Mitochondrial tRNA Pro mutation

The T15972C mutation is found at the D-loop domain of tRNA Pro. There are several reports of this area as A15965G mutation in Parkinson’s disease (37), C15975T in late-onset ataxia, retinitis pigmentosa, deafness, leukoencephalopathy and complex I deficiency (39), C15990T in myopathies (40), G15995A in cystic fibrosis (41) and T16002C as a novel mutation (42). However, T15972C is seen in 1 woman with RPL and is not reported yet.
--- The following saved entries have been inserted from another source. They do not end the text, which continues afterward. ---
-- ==== Sys2Proof/Machine/Ops.lean ====
section
/-! DEFINITION. The named operations over registers, counters, descriptors, records and messages that every meaning
shares. -/

namespace Sys2Proof.Machine

/-! ### Registers -/

/-- The value of a register in a register file; one that is not listed holds its reset value (R493). -/
def csrGet : List (Csr × Word) → Csr → Word
  | [], r => r.reg.spec.reset
  | (k, v) :: t, r => if k = r then v else csrGet t r

/-- Write a register file, in the order of window offsets. -/
def csrSet : List (Csr × Word) → Csr → Word → List (Csr × Word)
  | [], r, v => [(r, v)]
  | (k, u) :: t, r, v =>
    if k = r then (r, v) :: t
    else if r.offset < k.offset then (r, v) :: (k, u) :: t
    else (k, u) :: csrSet t r v

/-- Read a register with no side effect. -/
def State.rd (s : State) (r : Csr) : Word := csrGet s.csr r

/-- A duty at a fixed rate, done unless this period of system time, in ns, has had it. -/
def State.every (s : State) (duty period : Nat) (f : State → State) : State :=
  if Table.find s.paced duty = some (s.time / period) then s
  else f { s with paced := Table.set s.paced duty (s.time / period) }

/-- Set a register. -/
def State.wr (s : State) (r : Csr) (v : Word) : State := { s with csr := csrSet s.csr r v }

/-- A field of a register. -/
def State.rdf (s : State) (r : Csr) (hi lo : Nat) : Nat := fld (s.rd r) hi lo

/-- A one-bit field of a register. -/
def State.rdb (s : State) (r : Csr) (i : Nat) : Bool := (s.rd r).getLsbD i

/-- Set a field of a register. -/
def State.wrf (s : State) (r : Csr) (hi lo v : Nat) : State := s.wr r (setFld (s.rd r) hi lo v)

/-- Registers of one of two families return to their reset values. -/
def State.resetRegs (s : State) (p : Csr → Bool) : State := { s with csr := s.csr.filter (fun e => !p e.1) }

/-- A fresh free value (log entry 2). -/
def State.free (s : State) : Word × State :=
  (Config.freeValue s.freeCount, { s with freeCount := s.freeCount + 1 })

/-- Add to a counter field of a register. What a counter reads after an addition past its width is not stated, and is
a free value (log entry 8). -/
def State.count (s : State) (r : Csr) (hi lo by' : Nat) : State :=
  let v := s.rdf r hi lo + by'
  if v < 2 ^ (hi + 1 - lo) then s.wrf r hi lo v
  else let (u, t) := s.free; t.wrf r hi lo u.toNat

/-- Add 1 to a 32-bit counter register. -/
def State.bump (s : State) (r : Csr) : State := s.count r 31 0 1

/-- Add 1 to a 32-bit counter register when a condition holds. -/
def State.bumpIf (s : State) (c : Bool) (r : Csr) : State := if c then s.bump r else s

/-- The next internal name of an operation. -/
def State.fresh (s : State) : Nat × State := (s.nextId, { s with nextId := s.nextId + 1 })

/-! ### Blocks -/

/-- Furrow n. -/
def State.furrow (s : State) (n : Nat) : Furrow := Table.get {} s.furrows n

/-- Replace Furrow n. -/
def State.setFurrow (s : State) (n : Nat) (x : Furrow) : State := { s with furrows := Table.set s.furrows n x }

/-- Change Furrow n. -/
def State.modFurrow (s : State) (n : Nat) (f : Furrow → Furrow) : State := s.setFurrow n (f (s.furrow n))

/-- The Sheaf entry at an index. -/
def State.entry (s : State) (i : Nat) : SheafEntry := Table.get {} s.sheaf i

/-- Replace a Sheaf entry. -/
def State.setEntry (s : State) (i : Nat) (e : SheafEntry) : State := { s with sheaf := Table.set s.sheaf i e }

/-- The descriptor of a frame. -/
def State.frame (s : State) (n : Nat) : FrameDesc := Table.get {} s.desc n

/-- Whether a frame counts against a slice: POOL 1 or 2 (R230, R231). -/
def FrameDesc.held (d : FrameDesc) : Bool := d.pool = 1 || d.pool = 2

/-- Replace a frame descriptor; SLC_FRAME_HELD of the slices follows (R231). -/
def State.setFrame (s : State) (n : Nat) (d : FrameDesc) : State :=
  let o := s.frame n
  let s := { s with desc := Table.set s.desc n d }
  let s := if o.held then s.wrf ⟨.slcFrameHeld, o.slice, 0, 0⟩ 22 0 (s.rdf ⟨.slcFrameHeld, o.slice, 0, 0⟩ 22 0 - 1) else s
  if d.held then s.wrf ⟨.slcFrameHeld, d.slice, 0, 0⟩ 22 0 (s.rdf ⟨.slcFrameHeld, d.slice, 0, 0⟩ 22 0 + 1) else s

/-! ### Facts about the configuration -/

/-- The local node ID (Table 19-2). -/
def State.node (s : State) : Nat := s.rdf ⟨.chpNodeId, 0, 0, 0⟩ 13 0
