-- ==== Sys2Proof/Machine/FabOps.lean ====
section
/-! DEFINITION. The sender side of loads, stores, atomics, copies and notifies: issue, and what a reply does (R279 to R284,
R294, R297, R298, R379, R380). -/

namespace Sys2Proof.Machine

/-- The traffic class of an S4 instruction. -/
def Ctx.cls (c : Ctx) : Nat := c.mod / 256 % 8

/-- How a message came back: its response, and the completion it means. `void` says that a result is delivered as
poisoned 0xFF (R298, violation 9). -/
structure Reply where
  rsp : Rsp
  done : Done
  void : Bool := false

/-- Issue an operation of one message; with no usable port it completes at once with NO_ROUTE (R295). -/
def Ctx.sendOne (c : Ctx) (enc : EncSpec) (ask : State → Ask) (s : State) : State :=
  let (id, s) := c.issue enc .fab [] s
  match s.request (.op c.f id) c.slice (ask s) with
  | none => s.finish c.f id (Done.ofCode 0x5D)
  | some s => s.modOp c.f id (fun o => { o with left := 1 })

/-- Bytes of FAB.LD or FAB.ST (Table 14-11). -/
def ldBytes (mod : Nat) : Nat := 8 * 2 ^ (mod % 8)

/-- FAB.LD (R279, R294). -/
def opFabLd : SlotOp :=
  let enc : EncSpec :=
    { opc := 0x81, x := .g, y := .g, mods := 0xF0F, reserved := fun o => 6 ≤ o.mod.toNat % 8, ctr := true }
  { enc
    cls := some .fab
    checks := fun c s => ckHull c.x (ldBytes c.mod) 1 ++ ckGlobal s c.slice c.y (ldBytes c.mod)
    run := fun c s =>
      c.sendOne enc (fun _ => { op := 0x01, cls := c.cls, ord := c.mod.testBit 3, addr := c.y, len := ldBytes c.mod }) s }

/-- FAB.ST (R279). -/
def opFabSt : SlotOp :=
  let enc : EncSpec := { opc := 0x82, x := .g, y := .g, mods := 0x707, reserved := fun o => 6 ≤ o.mod.toNat % 8, ctr := true }
  { enc
    cls := some .fab
    checks := fun c s => ckGlobal s c.slice c.x (ldBytes c.mod) ++ ckHull c.y (ldBytes c.mod) 1
    run := fun c s =>
      let n := ldBytes c.mod
      let m := s.hull c.f
      let a := fld c.y 31 0
      c.sendOne enc
        (fun _ => { op := 0x02, cls := c.cls, addr := c.x, payload := m.readBytes a n, len := n, poison := m.anyPoison a n }) s }

/-- Bytes of an atomic. -/
def atomBytes (mod : Nat) : Nat := 4 * 2 ^ (mod / 16 % 8)

/-- Bytes of an atomic's operands: CAS carries two (Table 11-5). -/
def atomOperands (mod : Nat) : Nat := if mod % 16 = 6 then 2 * atomBytes mod else atomBytes mod

/-- FAB.ATOM (R280). A size the operation does not take is an ALIGNMENT fault (Table 14-5). -/
def opFabAtom : SlotOp :=
  let enc : EncSpec :=
    { opc := 0x84, x := .g, y := .g, z := .g, mods := 0x77F, ctr := true,
      reserved := fun o => 9 ≤ o.mod.toNat % 16 || 5 ≤ o.mod.toNat / 16 % 8 }
  { enc
    cls := some .fab
    checks := fun c s =>
      ckHull c.x (atomBytes c.mod) 1 ++ ckGlobal s c.slice c.y (atomBytes c.mod) ++
        chk (7 ≤ c.mod % 16 || atomBytes c.mod ≤ 8) 0x08 c.y ++ ckHull c.z (atomOperands c.mod) 1
    run := fun c s =>
      let k := atomOperands c.mod
      let m := s.hull c.f
      let a := fld c.z 31 0
      c.sendOne enc
        (fun _ => { op := 0x03, subop := c.mod % 16, cls := c.cls, addr := c.y,
                    payload := m.readBytes a k ++ fillBytes (pad8 k - k) 0, len := atomBytes c.mod,
                    poison := m.anyPoison a k }) s }

/-- FAB.NOTIFY (R284). -/
def opFabNotify : SlotOp :=
  let enc : EncSpec := { opc := 0x88, x := .g, y := .g, mods := 0x700, ctr := true }
  { enc
    cls := some .fab
    checks := fun c s => ckGlobal s c.slice c.x 1
    run := fun c s =>
      c.sendOne enc (fun _ => { op := 0x08, cls := c.cls, addr := c.x, payload := toBytes 8 c.y.toNat }) s }

/-! ### Copies and puts (R281, R380) -/

/-- Bytes a copy or put moves in all. -/
def AsyncOp.total (o : AsyncOp) : Nat := if o.opc = 0x83 then fld o.y 55 32 else o.z.toNat

/-- Bytes of its messages. -/
def AsyncOp.segment (o : AsyncOp) : Nat := min (if o.opc = 0x83 then 256 else 4096) (o.total - o.pos)

/-- The bytes of a local operand, poison, and how many of n may be read (R370). -/
def State.localRead (s : State) (f slice : Nat) (granary : Bool) (a n : Nat) : List Byte × Bool × Nat :=
  if granary then
    let k := s.allowed slice a n false
    (s.mem.readBytes a k, s.mem.anyPoison a k, k)
  else ((s.hull f).readBytes a n, (s.hull f).anyPoison a n, n)

/-- Write a local operand; answers how many bytes its frames allowed. -/
def State.localWrite (s : State) (f slice : Nat) (granary : Bool) (a : Nat) (bs : List Byte) (poison : Bool) : Nat × State :=
  if granary then
    let k := s.allowed slice a bs.length true
    (k, ((s.gwrite a (bs.take k) poison).gleanUpdate f a k).touchRange a k)
  else (bs.length, s.modHull f (fun m => m.store a bs poison))

/-- The next message of a copy or put, and how many bytes it moves (0: the local frame forbids it). -/
def State.chainAsk (s : State) (f : Nat) (o : AsyncOp) : Ask × Nat :=
  let n := o.segment
  let cls := o.mod / 256 % 8
  if o.opc = 0x83 then
    let a := fld o.y 31 0 + o.pos
    let m := s.hull f
    ({ op := 0x02, cls, addr := o.x + o.z * BitVec.ofNat 64 o.total + BitVec.ofNat 64 o.pos, payload := m.readBytes a n,
       len := n, poison := m.anyPoison a n, part := o.pos }, n)
  else if o.mod.testBit 0 then
    let (bs, p, k) := s.localRead f o.slice (o.mod.testBit 1) (o.y.toNat + o.pos) n
    ({ op := 0x05, cls, addr := o.x + BitVec.ofNat 64 o.pos, payload := bs, len := k, poison := p, part := o.pos }, k)
  else ({ op := 0x04, cls, addr := o.y + BitVec.ofNat 64 o.pos, len := n, part := o.pos }, n)

/-- Send while fewer than 64 messages are outstanding and none has failed (R281); `fuel` messages at most. -/
def State.chainPump (s : State) (f id : Nat) : (fuel : Nat) → State
  | 0 => s
  | k + 1 =>
    match s.op? f id with
    | none => s
    | some o =>
      if o.fail.isSome || o.total ≤ o.pos || 64 ≤ o.left then s
      else
        let n := o.segment
        let (a, got) := s.chainAsk f o
        let stop (s : State) (code : Nat) : State := s.modOp f id (fun o => { o with fail := o.fail.or (some (Done.ofCode code)) })
        if got = 0 then stop s 0x9B
        else
          match s.request (.op f id) o.slice a with
          | none => stop s 0x5D
          | some s =>
            let s := if o.opc = 0x85 && o.mod.testBit 0 && o.mod.testBit 1 then s.touchRange (o.y.toNat + o.pos) got else s
            let s := s.modOp f id (fun o => { o with pos := o.pos + got, left := o.left + 1 })
            State.chainPump (if got < n then stop s 0x9B else s) f id k

/-- A copy or put ends once nothing is outstanding and nothing more is to be sent. -/
def State.chainEnd (s : State) (f id : Nat) : State :=
  match s.op? f id with
  | none => s
  | some o =>
    if o.left = 0 && (o.fail.isSome || o.total ≤ o.pos) then
      let d := o.fail.getD Done.ok
      s.finish f id { d with poison := d.poison || o.latch.contains 1 }
    else s

/-- Start a copy or put. -/
def Ctx.chain (c : Ctx) (enc : EncSpec) (s : State) : State :=
  let (id, s) := c.issue enc .fab [] s
  (s.chainPump c.f id 64).chainEnd c.f id

/-- FAB.PUT (R380). -/
def opFabPut : SlotOp :=
  let enc : EncSpec := { opc := 0x83, x := .g, y := .g, z := .g, mods := 0x700, ctr := true }
  { enc
    cls := some .fab
    checks := fun c s =>
      let n := fld c.y 55 32
      let a := c.x + c.z * BitVec.ofNat 64 n
      ckGlobal s c.slice a 256 ++ chk (n % 256 == 0 && n != 0 && n ≤ 16776960) 0x08 c.y ++ ckBits c.y (2 ^ 56 - 1) ++
        ckHull (c.y &&& 0xFFFFFFFF) n 1
    run := fun c s => c.chain enc s }

/-- FAB.COPY (R281). -/
def opFabCopy : SlotOp :=
  let enc : EncSpec := { opc := 0x85, x := .g, y := .g, z := .g, mods := 0x703, ctr := true }
  { enc
    cls := some .fab
    checks := fun c s =>
      let out := c.mod.testBit 0
      let l := if out then c.y else c.x
      let g := if out then c.x else c.y
      (if c.mod.testBit 1 then ckGranary s c.slice l c.z.toNat 64 (!out) else ckHull64 l c.z) ++ ckGlobal s c.slice g 64 ++
        ckLength c.z 0x4000000
    run := fun c s => c.chain enc s }

/-! ### Replies -/

/-- A load or an atomic came back: its bytes, or poisoned 0xFF, into Hull (R279, R280, R298). -/
def State.replyLoad (s : State) (f : Nat) (o : AsyncOp) (m : FabOp) (r : Reply) : State :=
  let a := fld o.x 31 0
  let n := m.req.len
  let s :=
    if r.void then s.modHull f (fun h => h.writePoison a (fillBytes n 0xFF))
    else if r.done.code = 0 then s.modHull f (fun h => h.store a (r.rsp.payload.take n) r.rsp.poison)
    else s
  s.finish f o.id r.done

/-- A message of a copy or put came back (R281, R298). -/
def State.replyChain (s : State) (f : Nat) (o : AsyncOp) (m : FabOp) (r : Reply) : State :=
  let read := o.opc = 0x85 && !o.mod.testBit 0
  let put (s : State) (bs : List Byte) (p : Bool) : Nat × State :=
    s.localWrite f o.slice (o.mod.testBit 1) (o.x.toNat + m.part) bs p
  let (k, s) :=
    if read && r.void then put s (fillBytes m.req.len 0xFF) true
    else if read && r.done.code = 0 then put s (r.rsp.payload.take m.req.len) r.rsp.poison
    else (m.req.len, s)
  let bad : Option Done := if r.done.code != 0 then some r.done else if k < m.req.len then some (Done.ofCode 0x9B) else none
  let s := s.modOp f o.id (fun o =>
    { o with left := o.left - 1, fail := o.fail.or bad, latch := if r.done.poison then [1] else o.latch })
  (s.chainPump f o.id 64).chainEnd f o.id

/-- The reply to a message of a load, store, atomic, notify, copy or put. -/
def State.replyPlain (s : State) (f : Nat) (o : AsyncOp) (m : FabOp) (r : Reply) : State :=
  if o.opc = 0x81 || o.opc = 0x84 then s.replyLoad f o m r
  else if o.opc = 0x83 || o.opc = 0x85 then s.replyChain f o m r
  else s.finish f o.id r.done

/-! ### Commands -/

/-- FAB_LD (R279). -/
def execFabLd (f : FurrowId) (o : Slot) (s : State) : Res := answer (runSlot opFabLd f o s)

/-- FAB_ST (R279). -/
def execFabSt (f : FurrowId) (o : Slot) (s : State) : Res := answer (runSlot opFabSt f o s)

/-- FAB_ATOM (R280). -/
def execFabAtom (f : FurrowId) (o : Slot) (s : State) : Res := answer (runSlot opFabAtom f o s)

/-- FAB_NOTIFY (R284). -/
def execFabNotify (f : FurrowId) (o : Slot) (s : State) : Res := answer (runSlot opFabNotify f o s)

/-- FAB_PUT (R380). -/
def execFabPut (f : FurrowId) (o : Slot) (s : State) : Res := answer (runSlot opFabPut f o s)

/-- FAB_COPY (R281). -/
def execFabCopy (f : FurrowId) (o : Slot) (s : State) : Res := answer (runSlot opFabCopy f o s)

end Sys2Proof.Machine
end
Two pathways for inducing the mtDNA including tRNA mutations are considerable. It is demonstrated that the disorder of mtDNA can be induced by the defects of nuclear DNA (43). Another promising pathway is associated with the reactive oxygen species (ROS). The mitochondrial genome is extremely susceptible to damages from continuous exposure to ROS. It has been suggested that the ROS is produced endogenously from mitochondrial respiratory chain and have been considered to be involved in the increased ratio of point mutant mtDNA (44). It is thought that the condition is probably induced by the inhibition of the repair system for ROS mediated damage to mtDNA, detoxification of ROS, or increase in ROS production and might be possible causes for tRNA point mutations of mtDNA. The various aspects of tRNAs function and the effect of their different mutations have been evaluated. Disease-related point mutations could potentially influence mitochondrial tRNA and affect their primary, secondary, and tertiary structure. It leads to protein synthesis defects and, in turn, mitochondrial dysfunction. Ultimately, these disturbances result in cellular dysfunction which is more important in cell proliferation and development. Embryo as a main material in protein synthesis and related functions can be more sensitive to these alterations leading to wastage.

Conclusion

Further study of an expanded series of these tRNA mutants is recommended in order to create a consensus or framework. It would permit the description of the cellular and phenotypic effects of tRNA mutations in related diseases. Because of difficulties to get aborted materials, it was focused on parents. More studies are necessary to clarify and show the primary or secondary role of tRNA mutations in embryonic development.

Acknowledgment

The authors would like to thanks IVF teams of Yazd Research and Clinical Centre for Infertility, the laboratory team of National Institute of Genetic Engineering and Biotechnology and also Yazd clinic of genetics for their collaboration in this study.